If approved, 9,000 construction workers could start arriving on site in 2020.

On Tuesday Gwynedd's ruling cabinet will be asked to approve the council's response to the crucial Development Consent Order application, which is being discussed by the Planning Inspectorate for England and Wales.

'Not confident'

The draft response says Gwynedd Council "would like to state support for the principle of the power station as it and its construction has the potential to bring positive economic and social benefits to Anglesey, Gwynedd and the wider area".

It added: "We are not confident that significant issues related to accommodation, transport, skills and employment, the Welsh language and public services have been adequately examined and addressed."

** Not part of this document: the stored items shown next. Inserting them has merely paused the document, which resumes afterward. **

-- ==== Sys2Proof/Safety.lean ====
section
/-! DEFINITION. What claims are stated in: the areas of the state and what a command leaves alone, a command that completes, a core that issues one instruction, causes raised, the fuses' life, the canonical form of memory. -/

namespace Sys2Proof.Machine

/-- The areas of the state, one for each field of `State`. -/
inductive Area where
  | pending | pages | rf | mem | fuse | fab | pln | tim | srv | lanes | lsh | del | ques | pci | fsp | tcs | svc | fwl | bst | pwr
  | chans | grps | lins | ana | free | outbox
  deriving DecidableEq, Repr

/-- Two states agree in an area. -/
def State.same : Area → State → State → Prop
  | .pending, s, t => t.pending = s.pending
  | .pages, s, t => t.pages = s.pages
  | .rf, s, t => t.rf = s.rf
  | .mem, s, t => t.mem = s.mem
  | .fuse, s, t => t.fuse = s.fuse
  | .fab, s, t => t.fab = s.fab
  | .pln, s, t => t.pln = s.pln
  | .tim, s, t => t.tim = s.tim
  | .srv, s, t => t.srv = s.srv
  | .lanes, s, t => t.lanes = s.lanes
  | .lsh, s, t => t.lsh = s.lsh
  | .del, s, t => t.del = s.del
  | .ques, s, t => t.ques = s.ques
  | .pci, s, t => t.pci = s.pci
  | .fsp, s, t => t.fsp = s.fsp
  | .tcs, s, t => t.tcs = s.tcs
  | .svc, s, t => t.svc = s.svc
  | .fwl, s, t => t.fwl = s.fwl
  | .bst, s, t => t.bst = s.bst
  | .pwr, s, t => t.pwr = s.pwr
  | .chans, s, t => t.chans = s.chans
  | .grps, s, t => t.grps = s.grps
  | .lins, s, t => t.lins = s.lins
  | .ana, s, t => t.ana = s.ana
  | .free, s, t => t.free = s.free
  | .outbox, s, t => t.outbox = s.outbox

/-- Nothing but the areas of a list differs: the frame of a command. -/
def Touches (l : List Area) (s t : State) : Prop := ∀ a, a ∉ l → State.same a s t

/-- The areas that raising a cause touches (R414–R417): headers, the fabric's counts, Class A contracts, pending vectors, a firmware trial, what is driven. -/
def reports : List Area := [.pages, .fab, .del, .pci, .fwl, .outbox]

/-- The page that a command writes and the self-test island that it reaches there (R430): the merger's, a core's, the supervisor's. -/
def islandOf : Instr → Option (Nat × Nat)
  | .mrgCselWrite _ _ | .admitContract _ _ | .withdraw _ | .mrgReload _ => some (pgMRG, 64)
  | .queueAppend _ _ | .queueWcommit _ | .queueWrewind _ | .queueFlush _ | .wmLatchClear _ _ | .wmHwmWrite _ _ | .qsizeWrite _ _ | .qcfgWrite _ _ => some (pgQUE, 64)
  | .tcClr _ n | .tcImgDataWrite _ n _ | .tcCommit _ n | .tcAbort _ n | .tcGo _ n | .tcRestart _ n => some (pgTC n.val, 24 + n.val)
  | .parkRequest _ _ | .unparkRequest _ _ | .standbyRequest _ _ | .pwrDevrst _ _ | .retDataAccess _ (some _) => some (pgPWR, 65)
  | .fwStage _ | .fwSwap _ | .fwConfirm _ | .fwRevert _ | .ckeyBurn _ | .flashProgram _ | .flashErase _ | .flDataWrite _ _ | .hdrTgtWrite _ _ | .hdrDataWrite _ _ =>
    some (pgFWL, 65)
  | _ => none

/-- Every area but the queue. -/
def everything : List Area := [.pages, .rf, .mem, .fuse, .fab, .pln, .tim, .srv, .lanes, .lsh, .del, .ques, .pci, .fsp, .tcs, .svc, .fwl, .bst, .pwr, .chans, .grps, .lins, .ana, .free, .outbox]

/-- Every area but the queue and the free values. -/
def allButFree : List Area := [.pages, .rf, .mem, .fuse, .fab, .pln, .tim, .srv, .lanes, .lsh, .del, .ques, .pci, .fsp, .tcs, .svc, .fwl, .bst, .pwr, .chans, .grps, .lins, .ana, .outbox]

/-- Areas and those that raising a cause touches. -/
def reporting (l : List Area) : List Area := l ++ reports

The report comes a week after the care scrutiny committee raised concerns over the potential impact on Gwynedd's private rental market if local people were priced out by better-paid incomers.

Horizon Nuclear Power has stated about 2,000 of the expected 9,000 construction staff will need to rent accommodation, but the company is confident there is sufficient capacity locally, according to the Local Democracy Reporting Service.

However, Gwynedd housing officers have already predicted the project will place more strain on the private rental market.

Fears about pressure on the emergency services are also highlighted, with officers keen to ensure Gwynedd does not suffer if resources are diverted to serve an increased population in Anglesey.